I think that there are many ways that our lives of faith might heal and reveal.  However, here, I want to look at a least one practical way of considering this particular reality.


Our lives provide curing and enlightenment whenever we willfully enter into each other’s lives and intentionally settle down, sharing space and risk and success and failure with each other.  I am not talking about a kind of sharing that describes a kind of coincidental occupation of the same place at the same time.  Rather, I am describing a kind of existence that is deeply present, a kind of presence that involves a type of knowledge about each other that is not found in mere conversations but through shared experience and loss and joy.  Such a sharing is not shallow.  Such a sharing is found only when we take time to get to know each other’s pasts and each other’s dreams, each other’s strengths and each other’s weaknesses.  It takes time.  And, it takes intentionality.  Moreover, it takes a dedication to resist efforts at passive or accidental or tangential sharing of our lives and to combat efforts at habits and commitments that dislodge or dissolve connectedness.  


In a world defined more by mobility and fad than fixedness and permanence such a witness and embodiment seems all the more necessary yet all the more difficult. 

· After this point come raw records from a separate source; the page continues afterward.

-- ==== Sys2Proof/Laws/FramesC.lean ====
section
/-! SUPPORT. Frames of the shared operations, part 3 of 4: for each operation the units that it alone may change, in the order of the
Machine files. A later proof cites `<operation>_only` and never unfolds the operation. -/

set_option linter.unusedSimpArgs false
set_option linter.unusedVariables false
set_option maxRecDepth 8000

namespace Sys2Proof.Machine

open Sys2Proof

theorem publishSfrz_only (s : State) (inst : Nat) (on : Bool) : Only.engStb (publishSfrz s inst on) s := by
  simp only [publishSfrz, Only.engStb]
  all_goals simp [freezeDrop_only .., iteU .., apply_ite Prod.snd, apply_ite Prod.fst]

theorem publishPub_only (s : State) (c : InstCfg) (x : BIn) : Only.can (publishPub s c x) s := by
  simp only [publishPub, Only.can]
  all_goals simp [pubSend_only .., iteU .., apply_ite Prod.snd, apply_ite Prod.fst]

theorem publishInst_only (s : State) (tile f : Nat) (c : InstCfg) (r : BRes) : Only.raiseNvmStbCan (publishInst s tile f c r)
    s := by
  simp only [publishInst, Only.raiseNvmStbCan]
  all_goals first
    | (simp [delivers_only .., publishAlarm_only .., publishPub_only .., publishSfrz_only .., iteU .., apply_ite Prod.snd,
        apply_ite Prod.fst]; done)
    | ((repeat' split) <;> simp [delivers_only .., publishAlarm_only .., publishPub_only .., publishSfrz_only .., iteU ..,
        apply_ite Prod.snd, apply_ite Prod.fst])

theorem publishAll_only (s : State) (tile f : Nat) (x0 : List (Nat × BRes)) : Only.raiseNvmStbCan (publishAll s tile f x0) s
    := by
  induction x0 generalizing s tile f with
  | nil => simp [publishAll, Only.raiseNvmStbCan]
  | cons y ys ih =>
    simp only [Only.raiseNvmStbCan, publishAll] at ih ⊢
    first
      | (simp [ih, publishInst_only .., iteU .., apply_ite Prod.snd, apply_ite Prod.fst]; done)
      | ((repeat' split) <;> simp [ih, publishInst_only .., iteU .., apply_ite Prod.snd, apply_ite Prod.fst])

theorem publishFrame_only (s : State) (tile f : Nat) : Only.raiseNvmStbCan (publishFrame s tile f) s := by
  simp only [publishFrame, Only.raiseNvmStbCan]
  all_goals simp [publishAll_only .., setLt_only .., iteU .., apply_ite Prod.snd, apply_ite Prod.fst]

theorem assignTiles_only (s : State) : Only.prf (assignTiles s) s := by
  simp only [assignTiles, Only.prf]
  all_goals simp [iteU .., apply_ite Prod.snd, apply_ite Prod.fst]

theorem loadTable_only (s : State) (t p : Nat) : Only.prf (loadTable s t p) s := by
  simp only [loadTable, Only.prf]
  all_goals simp [setTile_only .., iteU .., apply_ite Prod.snd, apply_ite Prod.fst]

theorem loadTables_only (s : State) (x0 : List Nat) : Only.prf (loadTables s x0) s := by
  induction x0 generalizing s with
  | nil => simp [loadTables, Only.prf]
  | cons y ys ih =>
    simp only [Only.prf, loadTables] at ih ⊢
    (repeat' split) <;> simp [ih, loadTable_only .., iteU .., apply_ite Prod.snd, apply_ite Prod.fst]

theorem migNote_only (s : State) (logical from_ dst minor : Nat) : Only.prf (migNote s logical from_ dst minor) s := by
  simp only [migNote, Only.prf]
  all_goals simp [iteU .., apply_ite Prod.snd, apply_ite Prod.fst]

theorem retireSpare_only (s : State) (p : Nat) : Only.raisePwrNvmPrfAdm (retireSpare s p) s := by
  simp only [retireSpare, Only.raisePwrNvmPrfAdm]
  all_goals simp [assignTiles_only .., newDefect_only .., rerunDue_only .., setTile_only .., iteU .., apply_ite Prod.snd,
    apply_ite Prod.fst]

theorem barFrame_only (s : State) (t g : Nat) : Only.eng (barFrame s t g) s := by
  simp only [barFrame, Only.eng]
  all_goals simp [setLt_only .., withhold_only .., iteU .., apply_ite Prod.snd, apply_ite Prod.fst]

theorem migEnds_only (s : State) : Only.eng (migEnds s) s := by
  simp only [migEnds, Only.eng]
  all_goals simp [iteU .., apply_ite Prod.snd, apply_ite Prod.fst]

theorem migrate_only (s : State) (t p minor g : Nat) : Only.raisePwrNvmPrf (migrate s t p minor g) s := by
  simp only [migrate, Only.raisePwrNvmPrf]
  all_goals ((repeat' split) <;> simp [mapStore_only .., migEnds_only .., migNote_only .., raiseU_only .., setLt_only .., iteU
    .., apply_ite Prod.snd, apply_ite Prod.fst])

theorem tableFail_only (s : State) (t p : Nat) : Only.raisePwrNvmPrf (tableFail s t p) s := by
  simp only [tableFail, Only.raisePwrNvmPrf]
  all_goals ((repeat' split) <;> simp [barFrame_only .., migrate_only .., setTile_only .., withhold_only .., iteU ..,
    apply_ite Prod.snd, apply_ite Prod.fst])

theorem tileFail_only (s : State) (t : Nat) : Only.raisePwrNvmPrfAdm (tileFail s t) s := by
  simp only [tileFail, Only.raisePwrNvmPrfAdm]
  all_goals first
    | (simp [retireSpare_only .., setTile_only .., tableFail_only .., withhold_only .., iteU .., apply_ite Prod.snd, apply_ite
        Prod.fst]; done)
    | ((repeat' split) <;> simp [retireSpare_only .., setTile_only .., tableFail_only .., withhold_only .., iteU .., apply_ite
        Prod.snd, apply_ite Prod.fst])

theorem lateFails_only (s : State) (x0 : List Nat) : Only.raisePwrNvmPrfAdm (lateFails s x0) s := by
  induction x0 generalizing s with
  | nil => simp [lateFails, Only.raisePwrNvmPrfAdm]
  | cons y ys ih =>
    simp only [Only.raisePwrNvmPrfAdm, lateFails] at ih ⊢
    (repeat' split) <;> simp [ih, tableFail_only .., iteU .., apply_ite Prod.snd, apply_ite Prod.fst]

theorem loadFail_only (s : State) (l : MigLoad) : Only.raisePwrNvmPrf (loadFail s l) s := by
  simp only [loadFail, Only.raisePwrNvmPrf]
  all_goals simp [barFrame_only .., mapStore_only .., migrate_only .., setTile_only .., iteU .., apply_ite Prod.snd, apply_ite
    Prod.fst]

theorem sparesLow_only (s : State) : Only.raise (sparesLow s) s := by
  simp only [sparesLow, Only.raise]
  all_goals simp [raiseU_only .., iteU .., apply_ite Prod.snd, apply_ite Prod.fst]

theorem loadEnd_only (s : State) (x : MigLoad) : Only.raisePwrNvmPrf (loadEnd s x) s := by
  simp only [loadEnd, Only.raisePwrNvmPrf]
  all_goals simp [loadTable_only .., mapStore_only .., migEnds_only .., migNote_only .., pulse_only .., setTile_only ..,
    sparesLow_only .., withhold_only .., iteU .., apply_ite Prod.snd, apply_ite Prod.fst]

theorem keeperRetire_only (s : State) (k : Nat) : Only.raise (keeperRetire s k) s := by
  simp only [keeperRetire, Only.raise]
  all_goals simp [raiseU_only .., iteU .., apply_ite Prod.snd, apply_ite Prod.fst]

theorem keeperCause_only (s : State) : Only.fltRecr (keeperCause s) s := by
  simp only [keeperCause, Only.fltRecr]
  all_goals simp [causeOff_only .., iteU .., apply_ite Prod.snd, apply_ite Prod.fst]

Concretely, the poignancy of that need for the healing impact of a deeply shared life seems more evident in a society blighted by a housing and economic crisis that forces families to abandon homes and communities in order to find new, cheaper places to live and other work.  The tragedy of what has happened over the past decade and the corresponding requirement of the faithful to pursue and witness to different economic and housing policies that center on building communities more than building wealth seems patent. 

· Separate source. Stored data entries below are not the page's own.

theorem groupWrite_only (s : State) (a first n : Nat) (w : Word) : Only.pwrNvmFltRecrPrfSpnCalSvc ((groupWrite s a first n
    w).2) s := by
  simp only [groupWrite, Only.pwrNvmFltRecrPrfSpnCalSvc]
  all_goals first
    | (simp [dropStage_only .., groupCommit_only .., iteU .., apply_ite Prod.snd, apply_ite Prod.fst]; done)
    | ((repeat' split) <;> simp [dropStage_only .., groupCommit_only .., iteU .., apply_ite Prod.snd, apply_ite Prod.fst])

theorem lockRefused_only (s : State) (a : Nat) (w : Word) : Only.recrSvc (lockRefused s a w) s := by
  simp only [lockRefused, Only.recrSvc]
  all_goals simp [svcEvent_only .., iteU .., apply_ite Prod.snd, apply_ite Prod.fst]

theorem wordWrite_only (s : State) (a mask : Nat) (w : Word) : Only.raiseStrapsPwrNvmPrfFeStbFanMotCalCanSvc ((wordWrite s a
    mask w).2) s := by
  simp only [wordWrite, Only.raiseStrapsPwrNvmPrfFeStbFanMotCalCanSvc]
  all_goals first
    | (simp [groupWrite_only .., lockRefused_only .., regEffect_only .., iteU .., apply_ite Prod.snd, apply_ite Prod.fst];
        done)
    | ((repeat' split) <;> simp [groupWrite_only .., lockRefused_only .., regEffect_only .., iteU .., apply_ite Prod.snd,
        apply_ite Prod.fst])

theorem writeWords_only (s : State) (a mask : Nat) (staged : Bool) (x : WriteRun) (x0 : List Word) :
    Only.raiseStrapsPwrNvmPrfFeStbFanMotCalCanSvc ((writeWords s a mask staged x x0).2.2) s := by
  induction x0 generalizing s a mask staged x with
  | nil => simp [writeWords, Only.raiseStrapsPwrNvmPrfFeStbFanMotCalCanSvc]
  | cons y ys ih =>
    simp only [Only.raiseStrapsPwrNvmPrfFeStbFanMotCalCanSvc, writeWords] at ih ⊢
    simp [ih, dropStage_only .., wordWrite_only .., iteU .., apply_ite Prod.snd, apply_ite Prod.fst]

theorem writeBody_only (seq a mask : Nat) (ws : List Word) (s : State) : Only.raiseStrapsPwrNvmPrfFeStbFanMotCalCanSvc
    ((writeBody seq a mask ws s).2) s := by
  simp only [writeBody, Only.raiseStrapsPwrNvmPrfFeStbFanMotCalCanSvc]
  all_goals simp [writeWords_only .., iteU .., apply_ite Prod.snd, apply_ite Prod.fst]

theorem readWord_only (s : State) (a : Nat) : Only.raiseFreeNvmCal ((readWord s a).2) s := by
  simp only [readWord, Only.raiseFreeNvmCal]
  all_goals simp [wordFound_only .., iteU .., apply_ite Prod.snd, apply_ite Prod.fst]

theorem readWords_only (s : State) (a : Nat) (x0 : Nat) : Only.raiseFreeNvmCal ((readWords s a x0).2) s := by
  induction x0 generalizing s a with
  | zero => simp [readWords, Only.raiseFreeNvmCal]
  | succ y ih =>
    simp only [Only.raiseFreeNvmCal] at ih ⊢
    simp [readWords, ih, readWord_only ..]

theorem readBody_only (a n : Nat) (wasPoisoned : Bool) (s : State) : Only.raiseFreeNvmCalSvc ((readBody a n wasPoisoned s).2)
    s := by
  simp only [readBody, Only.raiseFreeNvmCalSvc]
  all_goals simp [answerSt_only .., dropStage_only .., readWords_only .., iteU .., apply_ite Prod.snd, apply_ite Prod.fst]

Do not get me wrong.  Wealth and the building of wealth is not the problem.  Recall the proverb tucked into the First Letter to Timothy in the New Testament: “For the love of money is a root of all kinds of evil, and in their eagerness to be rich some have wandered away from the faith and pierced themselves with many pains” (6:10). 


Piercing it is! 


Money does not seem to be the problem.  Rather, the problem is with the assumption that building wealth (and with creating systems that enable the building of wealth) must take precedence over building lives together and over promoting polices that build and encourage community.  Wealth exists to serve our communities and us . . . not the inverse.  In many respects, we (and the systems we created) seem to have forgotten that.


In practical and profound ways, a call to be salt and light appears, also, to manifest in calls for transformation of our society to imagine the social ramifications of our policies as much, if not more, than the financial outcomes.  There must be a way of doing both, of enabling economic and communal growth, of strengthening the social fabric and the financial bottom line.  

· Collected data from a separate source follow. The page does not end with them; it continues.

-- ==== Sys2Proof/Laws/Memory.lean ====
section
/-! SUPPORT. The memories: every operation that touches the array or the plate flash keeps their canonical form (`<operation>_wf`), and
those that do not touch them leave them as they are (`<operation>_mem`). -/

set_option linter.unusedSimpArgs false
set_option linter.unusedVariables false
set_option maxRecDepth 8000

namespace Sys2Proof.Machine

open Sys2Proof

/-- The cells of the array, those that stand by for redirected rows, the redirection and the flash are the same in both states. -/
abbrev MemSame (t s : State) : Prop :=
  (t.nvm.cells = s.nvm.cells ∧ t.nvm.spareCells = s.nvm.spareCells ∧ t.nvm.oldCells = s.nvm.oldCells ∧
      t.nvm.redirect = s.nvm.redirect) ∧
    t.plt.flash = s.plt.flash

/-- The memories are in canonical form. -/
abbrev MemOk (s : State) : Prop := ArrayOk s.nvm ∧ tabWf 0xFF#8 s.plt.flash = true

/-- The cells of the array, those of the spare rows, those that redirected rows hold themselves and the redirection are the same. -/
abbrev CellsSame (m n : Nvm) : Prop :=
  m.cells = n.cells ∧ m.spareCells = n.spareCells ∧ m.oldCells = n.oldCells ∧ m.redirect = n.redirect

theorem setBank_keep (n : Nvm) (b : Nat) (x : Bank) : CellsSame (setBank n b x) n := by
  unfold setBank; split <;> exact ⟨rfl, rfl, rfl, rfl⟩

theorem keepDip_keep (s : State) (ch : Nat) (w : Word) : CellsSame (keepDip s ch w) s.nvm := by
  unfold keepDip; (repeat' split) <;> exact ⟨rfl, rfl, rfl, rfl⟩

theorem wearAdd_keep (n : Nvm) (row k : Nat) : CellsSame (wearAdd n row k) n := ⟨rfl, rfl, rfl, rfl⟩

theorem flushCount_keep (n : Nvm) (row : Nat) : CellsSame (flushCount n row) n := by
  unfold flushCount; split <;> exact ⟨rfl, rfl, rfl, rfl⟩

theorem countStore_keep (n : Nvm) (t : Store) (l old : Nat) : CellsSame (countStore n t l old) n := by
  unfold countStore
  split
  · exact flushCount_keep ..
  · (repeat' split) <;> exact ⟨rfl, rfl, rfl, rfl⟩

theorem retireLog_keep (n : Nvm) (l : Nat) : CellsSame (retireLog n l) n := by
  unfold retireLog; (repeat' split) <;> exact ⟨rfl, rfl, rfl, rfl⟩

theorem setScrubAt_keep (n : Nvm) (k : Nat) : CellsSame (setScrubAt n k) n := ⟨rfl, rfl, rfl, rfl⟩

theorem takeSlot_keep (n : Nvm) : CellsSame (takeSlot n) n := ⟨rfl, rfl, rfl, rfl⟩

theorem takeSpare_keep (n : Nvm) (b k : Nat) : CellsSame (takeSpare n b k) n := setBank_keep ..

theorem mapNvm_keep (n : Nvm) (e : Word) : CellsSame (mapNvm n e) n := by
  
  simp only [mapNvm, CellsSame]
  split <;> simp only [setBank_keep .., and_self]

theorem journalFrom_keep (n : Nvm) : CellsSame (journalFrom n) n := by
  unfold journalFrom; (repeat' split) <;> exact ⟨rfl, rfl, rfl, rfl⟩

theorem journalSpares_keep (n : Nvm) (ks : List Nat) : CellsSame (journalSpares n ks) n := by
  induction ks generalizing n with
  | nil => exact ⟨rfl, rfl, rfl, rfl⟩
  | cons k ks ih =>
    simp only [journalSpares]
    (repeat' split) <;> simp [CellsSame, ih, takeSpare_keep ..]

theorem pauseErases_keep (n : Nvm) (b : Bool) : CellsSame (pauseErases n b) n := ⟨rfl, rfl, rfl, rfl⟩

theorem nvPut_spare (n : Nvm) (l : Nat) (w : Word) : (nvPut n l w).spareCells = n.spareCells := rfl

theorem nvErase_spare (n : Nvm) (b row : Nat) : (nvErase n b row).spareCells = n.spareCells := rfl

theorem nvPut_old (n : Nvm) (l : Nat) (w : Word) : (nvPut n l w).oldCells = n.oldCells := rfl

theorem nvErase_old (n : Nvm) (b row : Nat) : (nvErase n b row).oldCells = n.oldCells := rfl

theorem nvPut_redirect (n : Nvm) (l : Nat) (w : Word) : (nvPut n l w).redirect = n.redirect := rfl

theorem nvErase_redirect (n : Nvm) (b row : Nat) : (nvErase n b row).redirect = n.redirect := rfl

theorem putCopy_redirect (n : Nvm) (l : Nat) : (putCopy n l).redirect = n.redirect := by unfold putCopy; split <;> rfl

theorem putCopy_cells (n : Nvm) (l : Nat) : (putCopy n l).cells = n.cells := by unfold putCopy; split <;> rfl

theorem putCopy_old (n : Nvm) (l : Nat) : (putCopy n l).oldCells = n.oldCells := by unfold putCopy; split <;> rfl

theorem tearWord_wf (s : State) (x : Nat × Word) (h : MemOk s) : MemOk (tearWord s x) := by
  simp only [tearWord, MemOk, ArrayOk] at h ⊢
  all_goals ((repeat' split) <;> simp [takeFree_only .., tabWf_tset, iteU .., apply_ite Prod.snd, apply_ite Prod.fst, h,
    MemOk, ArrayOk])

theorem tearWords_wf (s : State) (x0 : List (Nat × Word)) (h : MemOk s) : MemOk (tearWords s x0) := by
  induction x0 generalizing s with
  | nil => simp [tearWords, MemOk, ArrayOk, h]
  | cons y ys ih =>
    simp only [MemOk, ArrayOk, tearWords] at ih h ⊢
    simp [ih, tearWord_wf, iteU .., apply_ite Prod.snd, apply_ite Prod.fst, h, MemOk, ArrayOk]

theorem chipReset_wf (s : State) (code : Nat) (h : MemOk s) : MemOk (chipReset s code) := by
  have h2 := tearWords_wf _ (turnsInHand s) h
  have h3 := tearWords_wf _ (cellsErasing s.nvm) h2
  exact ⟨bootNvm_wf _ h3.1, flashKept_wf _ h3.2⟩

theorem latchReset_wf (was : Bool) (s : State) (h : MemOk s) : MemOk (latchReset was s) := by
  simp only [latchReset, MemOk, ArrayOk] at h ⊢
  all_goals ((repeat' split) <;> simp [chipReset_wf, iteU .., apply_ite Prod.snd, apply_ite Prod.fst, h, MemOk, ArrayOk])

theorem raiseFatal_wf (s : State) (n : Nat) (param : Word) (h : MemOk s) : MemOk (raiseFatal s n param) := by
  simp only [raiseFatal, MemOk, ArrayOk] at h ⊢
  all_goals simp [latchReset_wf, raiseU_only .., iteU .., apply_ite Prod.snd, apply_ite Prod.fst, h, MemOk, ArrayOk]

theorem refuseTurn_mem (s : State) (b : Nat) (t : Store) : MemSame (refuseTurn s b t) s := by
  simp only [refuseTurn, MemSame]
  all_goals ((repeat' split) <;> simp [energyRefused_only .., enqueue_only .., iteU .., apply_ite Prod.snd, apply_ite
    Prod.fst])

theorem startTurn_mem (s : State) (b : Nat) (t : Store) (rest : List Store) : MemSame (startTurn s b t rest) s := by
  simp only [startTurn, MemSame]
  all_goals ((repeat' split) <;> simp [mapPlace_only .., readPin_only .., refillQueue_only .., refuseTurn_mem ..,
    setBank_keep, iteU .., apply_ite Prod.snd, apply_ite Prod.fst])

/-- A relation of memories kept by every step of a fold is kept by the fold. -/
theorem foldl_mem {α : Type} (f : State → α → State) (h : ∀ s a, MemSame (f s a) s) (l : List α) (s : State) :
    MemSame (l.foldl f s) s :=
  foldl_rel MemSame (fun _ => ⟨⟨rfl, rfl, rfl, rfl⟩, rfl⟩)
    (fun _ _ _ p q => ⟨⟨p.1.1.trans q.1.1, p.1.2.1.trans q.1.2.1, p.1.2.2.1.trans q.1.2.2.1, p.1.2.2.2.trans q.1.2.2.2⟩,
      p.2.trans q.2⟩) f h l s

theorem bankServe_mem (b k : Nat) (s : State) : MemSame (bankServe b k s) s := by
  induction k generalizing s with
  | zero => simp [bankServe, MemSame]
  | succ k ih =>
    simp only [MemSame, bankServe] at ih ⊢
    (repeat' split) <;> simp [ih, startTurn_mem .., bankRequest_only .., modArb_only .., bankDrop_only ..]

theorem bankAsk_mem (s : State) (b : Nat) : MemSame (bankAsk s b) s := by
  simp only [bankAsk, MemSame]
  all_goals simp [bankRequest_only .., bankServe_mem .., iteU .., apply_ite Prod.snd, apply_ite Prod.fst]

theorem dropHand_mem (s : State) (b : Nat) : MemSame (dropHand s b) s := by
  simp only [dropHand, MemSame]
  all_goals simp [setBank_keep, iteU .., apply_ite Prod.snd, apply_ite Prod.fst]

theorem bankRelease_mem (s : State) (b : Nat) : MemSame (bankRelease s b) s := by
  simp only [bankRelease, MemSame]
  all_goals simp [bankAsk_mem .., modArb_only .., iteU .., apply_ite Prod.snd, apply_ite Prod.fst]

theorem arbMoved_mem (s : State) (n : Nat) : MemSame (arbMoved s n) s := by
  simp only [arbMoved, MemSame]
  all_goals ((repeat' split) <;> simp [bankAsk_mem .., iteU .., apply_ite Prod.snd, apply_ite Prod.fst])

theorem startStore_mem (s : State) (t : Store) : MemSame (startStore s t) s := by
  simp only [startStore, MemSame]
  all_goals simp [bankAsk_mem .., setBank_keep, iteU .., apply_ite Prod.snd, apply_ite Prod.fst]

theorem requestStore_mem (s : State) (t : Store) : MemSame (requestStore s t) s := by
  simp only [requestStore, MemSame]
  all_goals ((repeat' split) <;> simp [startStore_mem .., iteU .., apply_ite Prod.snd, apply_ite Prod.fst])

theorem storeWord_mem (s : State) (o : Owner) (l : Nat) (w : Word) : MemSame (storeWord s o l w) s := by
  simp only [storeWord, MemSame]
  all_goals simp [requestStore_mem .., iteU .., apply_ite Prod.snd, apply_ite Prod.fst]

theorem storeWords_mem (s : State) (o : Owner) (x0 : List (Nat × Word)) : MemSame (storeWords s o x0) s := by
  induction x0 generalizing s o with
  | nil => simp [storeWords, MemSame]
  | cons y ys ih =>
    simp only [MemSame, storeWords] at ih ⊢
    simp [ih, storeWord_mem .., iteU .., apply_ite Prod.snd, apply_ite Prod.fst]

theorem requestErase_mem (s : State) (bank row : Nat) (o : Owner) : MemSame (requestErase s bank row o) s := by
  simp only [requestErase, MemSame]
  all_goals ((repeat' split) <;> simp [requestStore_mem .., setBank_keep, iteU .., apply_ite Prod.snd, apply_ite Prod.fst])

theorem nextErase_mem (s : State) (bank : Nat) : MemSame (nextErase s bank) s := by
  simp only [nextErase, MemSame]
  all_goals ((repeat' split) <;> simp [requestErase_mem .., setBank_keep, iteU .., apply_ite Prod.snd, apply_ite Prod.fst])

theorem wantRetire_mem (s : State) (bank row : Nat) : MemSame (wantRetire s bank row) s := by
  simp only [wantRetire, MemSame]
  all_goals ((repeat' split) <;> simp [raiseU_only .., iteU .., apply_ite Prod.snd, apply_ite Prod.fst])

theorem checkWear_mem (s : State) (bank row : Nat) : MemSame (checkWear s bank row) s := by
  simp only [checkWear, MemSame]
  all_goals ((repeat' split) <;> simp [pulse_only .., wantRetire_mem .., iteU .., apply_ite Prod.snd, apply_ite Prod.fst])

theorem uncorrFound_mem (s : State) (l : Nat) : MemSame (uncorrFound s l) s := by
  simp only [uncorrFound, MemSame]
  all_goals simp [pulse_only .., wantRetire_mem .., setBank_keep, iteU .., apply_ite Prod.snd, apply_ite Prod.fst]

theorem correctedFound_mem (s : State) (l : Nat) : MemSame (correctedFound s l) s := by
  simp only [correctedFound, MemSame]
  all_goals simp [setBank_keep, iteU .., apply_ite Prod.snd, apply_ite Prod.fst]

theorem wordFound_mem (s : State) (l : Nat) : MemSame (wordFound s l) s := by
  simp only [wordFound, MemSame]
  all_goals ((repeat' split) <;> simp [correctedFound_mem .., uncorrFound_mem .., iteU .., apply_ite Prod.snd, apply_ite
    Prod.fst])

theorem wordsFound_mem (s : State) (x0 : List Nat) : MemSame (wordsFound s x0) s := by
  induction x0 generalizing s with
  | nil => simp [wordsFound, MemSame]
  | cons y ys ih =>
    simp only [MemSame, wordsFound] at ih ⊢
    simp [ih, wordFound_mem .., iteU .., apply_ite Prod.snd, apply_ite Prod.fst]

theorem mapStoreAs_mem (s : State) (o : Owner) (e : Word) : MemSame (mapStoreAs s o e) s := by
  simp only [mapStoreAs, MemSame]
  all_goals ((repeat' split) <;> simp [requestStore_mem .., iteU .., apply_ite Prod.snd, apply_ite Prod.fst])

Bonhoeffer seems to suggest that he envisions a different way forward.  The life of faith is always about a new economics, a new way of living in the household of the world.  It is a way of living more indicative of shared life than of achieved success, gracious giving and receiving than aggressive earning.  Such a life of discipleship will not be easy.  It will, as Bonhoeffer reminds us, be costly indeed.  But, as we have learned through our most recent social and economic experiences, so will the alternative.  


So, live well.  Live with each other.  Be transformed and envision the change that such transformation requires.  


Have a great rest of the week and see you along the way.